-- Material for this exercise follows --

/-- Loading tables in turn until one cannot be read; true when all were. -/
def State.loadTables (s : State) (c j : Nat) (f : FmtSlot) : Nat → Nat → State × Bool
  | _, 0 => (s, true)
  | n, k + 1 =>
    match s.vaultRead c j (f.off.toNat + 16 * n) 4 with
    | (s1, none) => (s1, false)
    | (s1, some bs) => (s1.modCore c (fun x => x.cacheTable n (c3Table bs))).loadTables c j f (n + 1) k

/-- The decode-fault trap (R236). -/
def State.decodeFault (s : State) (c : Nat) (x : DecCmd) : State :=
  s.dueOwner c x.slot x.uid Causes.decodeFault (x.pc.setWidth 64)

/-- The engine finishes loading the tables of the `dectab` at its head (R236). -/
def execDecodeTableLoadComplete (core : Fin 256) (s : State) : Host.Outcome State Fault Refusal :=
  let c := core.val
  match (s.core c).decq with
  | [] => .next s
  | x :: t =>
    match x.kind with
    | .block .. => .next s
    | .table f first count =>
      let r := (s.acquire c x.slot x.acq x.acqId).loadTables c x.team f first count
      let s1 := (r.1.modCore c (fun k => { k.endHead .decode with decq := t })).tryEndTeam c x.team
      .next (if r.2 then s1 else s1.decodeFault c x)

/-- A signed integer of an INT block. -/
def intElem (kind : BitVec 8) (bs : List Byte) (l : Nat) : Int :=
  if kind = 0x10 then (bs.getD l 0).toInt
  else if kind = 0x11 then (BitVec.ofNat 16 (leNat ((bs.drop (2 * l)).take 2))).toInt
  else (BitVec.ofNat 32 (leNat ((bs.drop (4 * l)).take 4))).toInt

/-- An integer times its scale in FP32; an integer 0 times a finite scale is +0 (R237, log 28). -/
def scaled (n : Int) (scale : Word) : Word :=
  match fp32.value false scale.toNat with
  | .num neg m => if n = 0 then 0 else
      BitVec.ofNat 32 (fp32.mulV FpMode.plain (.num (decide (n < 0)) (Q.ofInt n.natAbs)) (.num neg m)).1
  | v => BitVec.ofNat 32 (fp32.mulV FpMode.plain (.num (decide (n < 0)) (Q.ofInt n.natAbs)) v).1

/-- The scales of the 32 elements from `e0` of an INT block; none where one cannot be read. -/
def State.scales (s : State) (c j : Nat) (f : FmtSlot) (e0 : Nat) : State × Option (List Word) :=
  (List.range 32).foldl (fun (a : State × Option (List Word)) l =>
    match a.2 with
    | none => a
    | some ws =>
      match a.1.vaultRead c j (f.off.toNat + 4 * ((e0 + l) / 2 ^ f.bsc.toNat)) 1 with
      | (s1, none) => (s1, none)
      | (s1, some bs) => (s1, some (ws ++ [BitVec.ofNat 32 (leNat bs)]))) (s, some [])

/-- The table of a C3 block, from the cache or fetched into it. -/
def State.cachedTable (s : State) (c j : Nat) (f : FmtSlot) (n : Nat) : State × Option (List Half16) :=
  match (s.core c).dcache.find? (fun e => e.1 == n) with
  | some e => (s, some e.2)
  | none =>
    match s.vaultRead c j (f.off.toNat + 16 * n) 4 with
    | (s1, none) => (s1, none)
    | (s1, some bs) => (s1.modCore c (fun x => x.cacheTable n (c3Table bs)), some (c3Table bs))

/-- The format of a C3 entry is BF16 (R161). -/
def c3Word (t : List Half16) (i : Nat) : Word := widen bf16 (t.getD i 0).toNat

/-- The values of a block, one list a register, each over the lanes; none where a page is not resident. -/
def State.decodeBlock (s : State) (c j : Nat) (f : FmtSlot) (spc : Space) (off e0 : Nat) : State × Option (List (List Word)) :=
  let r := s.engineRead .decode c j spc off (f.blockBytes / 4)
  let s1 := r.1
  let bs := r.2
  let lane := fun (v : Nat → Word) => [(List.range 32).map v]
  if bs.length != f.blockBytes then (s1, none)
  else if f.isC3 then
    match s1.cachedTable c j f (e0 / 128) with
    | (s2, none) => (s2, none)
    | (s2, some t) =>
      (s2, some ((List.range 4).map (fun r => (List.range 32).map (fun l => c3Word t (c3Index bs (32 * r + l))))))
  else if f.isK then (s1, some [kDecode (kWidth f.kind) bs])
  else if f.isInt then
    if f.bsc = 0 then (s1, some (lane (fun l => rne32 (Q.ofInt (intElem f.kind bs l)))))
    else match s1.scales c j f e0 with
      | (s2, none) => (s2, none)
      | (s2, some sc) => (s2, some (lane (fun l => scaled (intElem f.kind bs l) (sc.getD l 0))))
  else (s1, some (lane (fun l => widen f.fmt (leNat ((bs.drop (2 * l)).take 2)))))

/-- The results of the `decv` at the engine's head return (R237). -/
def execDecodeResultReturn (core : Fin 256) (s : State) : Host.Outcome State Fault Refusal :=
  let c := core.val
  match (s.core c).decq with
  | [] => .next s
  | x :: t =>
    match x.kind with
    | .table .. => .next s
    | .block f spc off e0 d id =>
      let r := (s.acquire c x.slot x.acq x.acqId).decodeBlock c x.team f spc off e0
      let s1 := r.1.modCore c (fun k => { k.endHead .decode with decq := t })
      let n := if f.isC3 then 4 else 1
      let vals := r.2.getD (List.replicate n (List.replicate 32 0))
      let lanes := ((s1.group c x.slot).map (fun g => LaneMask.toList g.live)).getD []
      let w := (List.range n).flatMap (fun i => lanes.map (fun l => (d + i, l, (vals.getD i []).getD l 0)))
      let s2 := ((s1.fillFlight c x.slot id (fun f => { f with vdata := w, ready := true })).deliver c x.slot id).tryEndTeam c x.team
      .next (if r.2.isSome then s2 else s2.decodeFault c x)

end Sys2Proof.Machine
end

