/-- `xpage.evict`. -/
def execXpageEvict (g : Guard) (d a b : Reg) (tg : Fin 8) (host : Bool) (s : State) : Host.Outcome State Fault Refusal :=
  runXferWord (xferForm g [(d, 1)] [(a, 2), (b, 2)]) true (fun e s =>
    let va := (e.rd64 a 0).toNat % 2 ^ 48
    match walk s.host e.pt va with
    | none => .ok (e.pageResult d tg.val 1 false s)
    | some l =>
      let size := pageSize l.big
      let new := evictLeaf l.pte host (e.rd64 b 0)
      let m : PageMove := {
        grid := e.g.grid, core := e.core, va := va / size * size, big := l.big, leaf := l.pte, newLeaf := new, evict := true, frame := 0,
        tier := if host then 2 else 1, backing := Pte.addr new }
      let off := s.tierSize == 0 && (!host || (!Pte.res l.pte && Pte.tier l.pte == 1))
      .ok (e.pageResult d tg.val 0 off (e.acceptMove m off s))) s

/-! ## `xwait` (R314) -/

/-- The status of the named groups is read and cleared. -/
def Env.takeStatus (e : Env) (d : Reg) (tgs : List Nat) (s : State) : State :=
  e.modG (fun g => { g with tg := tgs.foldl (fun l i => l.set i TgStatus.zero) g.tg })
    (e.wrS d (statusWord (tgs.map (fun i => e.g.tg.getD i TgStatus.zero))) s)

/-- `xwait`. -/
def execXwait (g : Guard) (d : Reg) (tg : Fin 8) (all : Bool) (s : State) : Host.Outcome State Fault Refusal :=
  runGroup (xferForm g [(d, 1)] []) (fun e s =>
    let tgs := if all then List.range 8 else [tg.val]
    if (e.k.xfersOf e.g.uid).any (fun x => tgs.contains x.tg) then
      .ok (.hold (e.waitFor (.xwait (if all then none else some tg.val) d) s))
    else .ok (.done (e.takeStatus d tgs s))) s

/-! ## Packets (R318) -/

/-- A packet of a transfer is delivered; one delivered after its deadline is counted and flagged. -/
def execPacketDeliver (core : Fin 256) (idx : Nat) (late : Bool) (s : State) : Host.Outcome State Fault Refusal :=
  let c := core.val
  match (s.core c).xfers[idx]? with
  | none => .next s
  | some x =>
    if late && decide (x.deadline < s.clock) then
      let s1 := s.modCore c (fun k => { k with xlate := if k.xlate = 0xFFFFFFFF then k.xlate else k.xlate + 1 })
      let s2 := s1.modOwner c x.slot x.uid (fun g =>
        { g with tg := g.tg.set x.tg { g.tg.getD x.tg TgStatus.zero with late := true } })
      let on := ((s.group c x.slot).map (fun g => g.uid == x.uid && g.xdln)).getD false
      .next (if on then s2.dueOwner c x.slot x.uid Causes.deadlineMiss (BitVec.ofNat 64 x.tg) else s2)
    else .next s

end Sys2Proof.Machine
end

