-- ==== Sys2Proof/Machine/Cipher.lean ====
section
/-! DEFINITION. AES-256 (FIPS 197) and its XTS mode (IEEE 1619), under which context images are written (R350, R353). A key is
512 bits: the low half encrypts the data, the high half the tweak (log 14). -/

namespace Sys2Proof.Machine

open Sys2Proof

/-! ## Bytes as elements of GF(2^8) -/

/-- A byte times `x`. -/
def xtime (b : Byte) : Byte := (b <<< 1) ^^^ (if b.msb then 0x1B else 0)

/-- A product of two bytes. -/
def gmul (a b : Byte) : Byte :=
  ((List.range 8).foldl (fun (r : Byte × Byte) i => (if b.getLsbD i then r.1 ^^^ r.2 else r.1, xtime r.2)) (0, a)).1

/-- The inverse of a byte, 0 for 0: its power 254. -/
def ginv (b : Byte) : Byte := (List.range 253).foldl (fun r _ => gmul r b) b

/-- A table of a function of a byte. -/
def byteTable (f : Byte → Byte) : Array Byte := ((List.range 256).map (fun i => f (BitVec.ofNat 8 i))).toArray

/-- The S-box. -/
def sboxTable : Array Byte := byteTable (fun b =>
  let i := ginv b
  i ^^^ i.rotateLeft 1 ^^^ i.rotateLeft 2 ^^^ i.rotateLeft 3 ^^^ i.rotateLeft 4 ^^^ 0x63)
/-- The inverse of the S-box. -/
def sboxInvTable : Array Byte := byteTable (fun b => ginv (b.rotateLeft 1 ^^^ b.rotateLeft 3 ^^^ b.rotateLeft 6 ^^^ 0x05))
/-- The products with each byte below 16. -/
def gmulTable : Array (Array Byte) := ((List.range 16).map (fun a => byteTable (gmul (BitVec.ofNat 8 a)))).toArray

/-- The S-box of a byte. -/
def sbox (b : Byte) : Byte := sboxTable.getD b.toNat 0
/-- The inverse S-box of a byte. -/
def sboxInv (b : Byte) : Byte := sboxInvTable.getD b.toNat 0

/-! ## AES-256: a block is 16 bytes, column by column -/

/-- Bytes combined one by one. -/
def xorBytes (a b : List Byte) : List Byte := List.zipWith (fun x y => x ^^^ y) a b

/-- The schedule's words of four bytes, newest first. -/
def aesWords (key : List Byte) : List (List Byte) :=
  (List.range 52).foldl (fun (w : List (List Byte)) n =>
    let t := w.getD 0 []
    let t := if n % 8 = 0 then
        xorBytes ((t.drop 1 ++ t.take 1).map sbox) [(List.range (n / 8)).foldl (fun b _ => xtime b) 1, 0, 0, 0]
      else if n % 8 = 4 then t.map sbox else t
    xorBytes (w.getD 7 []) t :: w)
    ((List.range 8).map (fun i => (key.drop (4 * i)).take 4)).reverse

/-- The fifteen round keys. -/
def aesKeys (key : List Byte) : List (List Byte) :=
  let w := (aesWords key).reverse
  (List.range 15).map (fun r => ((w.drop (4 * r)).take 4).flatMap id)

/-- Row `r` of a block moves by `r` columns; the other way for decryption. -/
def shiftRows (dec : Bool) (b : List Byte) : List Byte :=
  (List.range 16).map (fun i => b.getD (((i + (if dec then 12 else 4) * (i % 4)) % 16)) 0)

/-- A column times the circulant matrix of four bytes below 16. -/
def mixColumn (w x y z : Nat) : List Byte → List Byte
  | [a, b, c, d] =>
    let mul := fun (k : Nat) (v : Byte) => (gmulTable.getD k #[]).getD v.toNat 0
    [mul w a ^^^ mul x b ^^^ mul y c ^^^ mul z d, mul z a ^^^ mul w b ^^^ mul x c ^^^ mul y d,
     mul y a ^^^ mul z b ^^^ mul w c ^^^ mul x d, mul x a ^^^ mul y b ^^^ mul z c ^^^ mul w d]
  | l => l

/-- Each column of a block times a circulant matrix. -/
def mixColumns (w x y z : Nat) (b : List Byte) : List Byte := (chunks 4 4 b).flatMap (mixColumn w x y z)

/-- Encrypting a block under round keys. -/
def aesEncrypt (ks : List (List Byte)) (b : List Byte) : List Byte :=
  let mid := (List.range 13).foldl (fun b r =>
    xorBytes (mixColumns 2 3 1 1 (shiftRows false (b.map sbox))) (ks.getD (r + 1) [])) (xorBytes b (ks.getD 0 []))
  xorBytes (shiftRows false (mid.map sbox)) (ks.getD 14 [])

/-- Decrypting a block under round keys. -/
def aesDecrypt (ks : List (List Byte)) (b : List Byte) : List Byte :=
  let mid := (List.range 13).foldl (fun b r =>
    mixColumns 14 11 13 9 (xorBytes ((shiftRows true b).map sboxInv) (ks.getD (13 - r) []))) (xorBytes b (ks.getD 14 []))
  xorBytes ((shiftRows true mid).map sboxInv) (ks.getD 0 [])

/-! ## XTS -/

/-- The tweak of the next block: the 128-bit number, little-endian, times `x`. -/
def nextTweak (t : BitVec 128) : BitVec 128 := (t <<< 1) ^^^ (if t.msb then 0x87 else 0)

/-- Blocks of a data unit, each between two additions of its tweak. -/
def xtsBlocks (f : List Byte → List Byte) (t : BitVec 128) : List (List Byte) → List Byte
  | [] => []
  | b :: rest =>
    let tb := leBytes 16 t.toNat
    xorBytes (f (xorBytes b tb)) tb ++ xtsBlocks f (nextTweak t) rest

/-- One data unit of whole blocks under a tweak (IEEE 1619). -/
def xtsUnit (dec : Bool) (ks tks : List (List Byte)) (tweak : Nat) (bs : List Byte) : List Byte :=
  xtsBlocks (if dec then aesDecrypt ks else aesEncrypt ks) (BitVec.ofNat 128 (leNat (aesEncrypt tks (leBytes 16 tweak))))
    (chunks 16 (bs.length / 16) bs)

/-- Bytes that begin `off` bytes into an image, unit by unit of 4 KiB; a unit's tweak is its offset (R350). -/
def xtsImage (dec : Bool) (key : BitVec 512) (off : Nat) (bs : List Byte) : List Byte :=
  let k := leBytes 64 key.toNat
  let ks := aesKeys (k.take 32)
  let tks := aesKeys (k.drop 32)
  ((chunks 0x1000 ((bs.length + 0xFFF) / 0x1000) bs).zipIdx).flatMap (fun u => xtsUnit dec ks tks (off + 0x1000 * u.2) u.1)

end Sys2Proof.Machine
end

-- Material for this exercise concluded --

Problem >>
Write down, word for word, the lines above from the one containing "tier := if host" through the one containing "Packets (R318) -/", both ends included.

Task answer >>
        tier := if host then 2 else 1, backing := Pte.addr new }
      let off := s.tierSize == 0 && (!host || (!Pte.res l.pte && Pte.tier l.pte == 1))
      .ok (e.pageResult d tg.val 0 off (e.acceptMove m off s))) s

/-! ## `xwait` (R314) -/

/-- The status of the named groups is read and cleared. -/
def Env.takeStatus (e : Env) (d : Reg) (tgs : List Nat) (s : State) : State :=
  e.modG (fun g => { g with tg := tgs.foldl (fun l i => l.set i TgStatus.zero) g.tg })
    (e.wrS d (statusWord (tgs.map (fun i => e.g.tg.getD i TgStatus.zero))) s)

/-- `xwait`. -/
def execXwait (g : Guard) (d : Reg) (tg : Fin 8) (all : Bool) (s : State) : Host.Outcome State Fault Refusal :=
  runGroup (xferForm g [(d, 1)] []) (fun e s =>
    let tgs := if all then List.range 8 else [tg.val]
    if (e.k.xfersOf e.g.uid).any (fun x => tgs.contains x.tg) then
      .ok (.hold (e.waitFor (.xwait (if all then none else some tg.val) d) s))
    else .ok (.done (e.takeStatus d tgs s))) s

/-! ## Packets (R318) -/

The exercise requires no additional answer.